When it comes to vulnerability patching, patch automation is essential—particularly when a patch must be rolled out across thousands of virtual machines. Automating a rollout ensures that all virtual machines are patched efficiently.

In addition to IBM’s well-known enterprise-class products such as PowerSC, clients can leverage open-source tools such as Chef not only for Linux on POWER, but also for AIX for patching. And products such as BigFix* provide patching capabilities for all kind of workloads, including AIX and Linux on POWER.

IBM’s Cloud Management Console (CMC) is a true Software as a Service (SaaS) solution that provides centralized cloud-monitoring capabilities in the form of services. For instance, the Patch Planning service provides an aggregated view of a client’s whole system, indicating which components (e.g., AIX, VIOS, HMC, etc.) are at the prescribed level and which ones need to be patched.

Cognitive Security

As cognitive systems become the norm, IBM is designing security to protect those deployments. For example, IBM has taken cognitive security into account with the Coherent Accelerator Processor (CAPI) model and interface that exists on POWER8.

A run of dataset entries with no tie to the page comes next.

/-- A write of BFLIP with GO = 0 (R331): while a flip is in progress it is discarded. -/
def writeBflip (s : State) (world : Nat) (toHost : Bool) (page : Nat) : State :=
  if world != 0 || s.mem.bflip.busy then s
  else modMem s fun m => { m with bflip := { m.bflip with host := toHost, page := page % 2 ^ 36 } }

/-- Every line of a flip is done (R331): one to device bias waits for every answer. -/
def flipOver (f : Bflip) : Bool := f.host || (List.range (64 * f.len.toNat)).all fun i => mget f.done (64 * f.page + i) false

/-- The last line of a flip is done: the bits change, and BUSY clears (R331). -/
def execBiasFlipComplete (s : State) : Host.Outcome State Fault Refusal :=
  let f := s.mem.bflip
  if !f.busy || !flipOver f then .next s
  else
    let pages := (List.range f.len.toNat).map (f.page + ·)
    .next (modMem s fun m =>
      { m with bias := pages.foldl (fun b p => mput b p f.host false) m.bias, bflip := { f with busy := false, done := [] },
               snooped := m.snooped.filter fun (l, _) => !inFlip f (64 * l), asked := m.asked.filter fun (l, _) => !inFlip f (64 * l) })

/-- The host answers the snoop of a line (R330, R331): a flip counts it, or the access that waits goes on. A line that nothing
has asked for has no answer. -/
def execBackInvalidateAnswer (line : Nat) (s : State) : Host.Outcome State Fault Refusal :=
  let f := s.mem.bflip
  if f.busy && !f.host && inFlip f (64 * line) then
    .next (modMem s fun m => { m with bflip := { f with done := mput f.done line true false } })
  else match mfind s.mem.asked line with
    | none => .next s
    | some k => .next (modMem s fun m => { m with asked := merase m.asked line, snooped := mput m.snooped line (max k (mget m.snooped line 0)) 0 })

/-! ### Host accesses (R242, R330, R342) -/

/-- The bytes that a host read of a line range returns (R242, R341): those of an opened line for the world's own function, as the
fences of the groups that wrote them have made them visible. -/
def hostBytes (s : State) (world pa len : Nat) : List Byte :=
  (linePieces pa len).flatMap fun q =>
    let d := viewLine s.mem (sealTag s world) q.1
    (List.range q.2).map fun i =>
      if (mget s.mem.hidden (q.1 + i) []).isEmpty then BitVec.ofNat 8 (lineNat d ((q.1 + i) % 64) 1) else hostByte s.mem (q.1 + i)

/-- A host access arrives at its home (R242): a store is applied at rts + 1 of each line, and tags of the granules it
touches are cleared; a line that does not open is answered as poisoned. Where every TLP of the world is refused, a read is
answered with Unsupported Request and a store is discarded (R336). -/
def execHostAccess (world : Nat) (pa : Nat) (wr : Option (List (BitVec 8))) (len : Nat) (s : State) : Host.Outcome State Fault Refusal :=
  let n := match wr with
    | some bs => bs.length
    | none => len
  if silenced s world then .next (if wr.isSome then s else answer s 8 world [])
  else if Config.hbmBytes < pa + n || ((linePieces pa n).any fun q => !stackReady s q.1) then .next s
  else
    match wr with
    | some bs =>
      let top := (linePieces pa n).foldl (fun t q => max t ((lineAt s.mem q.1).2 + 1)) s.mem.hostTop
      let ps : List (Spot × Nat) := (linePieces pa n).map fun q => ({ pa := q.1, va := 0, cache := false }, q.2)
      .next (modMem s fun m => { (storeLate (ringWho s world) m bs ps) with hostTop := top })
    | none =>
      match (linePieces pa n).find? fun q => integOf s.mem (sealTag s world) q.1 != 0 with
      | some q =>
        -- R343: the failure is recorded; a line reached by physical address has VA 0
        let f : FaultInfo := { lane := 0, va := 0, kind := 0, level := 0, need := needR, ipa := 0, host := false,
                               integ := integOf s.mem (sealTag s world) q.1, pa := q.1 / 64 * 64 }
        .next (answer (faultRecord s 0 world 0 f false 0 0) 7 world [])
      | none => .next (answer s 5 world (hostBytes s world pa n))

end Sys2Proof.Machine
end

“The cognitive era makes extensive use of accelerators such as CAPI, so the security parameter will need to go beyond CPUs to include accelerators whether they are graphical processing units (GPUs) or field-programmable gate arrays (FPGAs),” Sharma points out. One of the most attractive options involves using network interface controller (NIC) adaptors and FPGAs. It’s possible to implement many advanced security features when FPGAs are installed on network adaptors, he says.

The Emergence of Blockchain

Blockchain is one of the emerging technologies and it’s being widely embraced. Turn to “Blockchain for 21st Century Businesses” on page 9 to learn more about blockchain. Information in the blockchain flows across different systems and different partners while transactions are recorded, linked and secured using cryptography. The transactions (blocks) appear in a unified view and are inherently resistant to improper modifications.

IBM wants to be a blockchain leader and has created a public cloud blockchain service, IBM Blockchain Platform. “It’s a natural play for IBM given our heritage and brand recognition,” Sharma says. IBM can implement services like blockchain without clients worrying about security.

A Holistic View on Security

Across the board, security underlies everything IBM does. “IBM has an amazing security record. If you take a look at our vulnerability track record for PowerVM*, it far exceeds any other hypervisor in the market,” says Sharma.

Simplifying security is an IBM goal. “We want to not only provide security and performance capabilities, but also make it consumable so it’s not difficult or cumbersome for customers to implement,” says Sharma.

Security will remain a critical part of IT as threats will always exist and will continue to evolve. Mitigating and managing those threats is an ongoing task. IBM is striving to make dealing with security less overwhelming, leaving IT more time to help grow the business.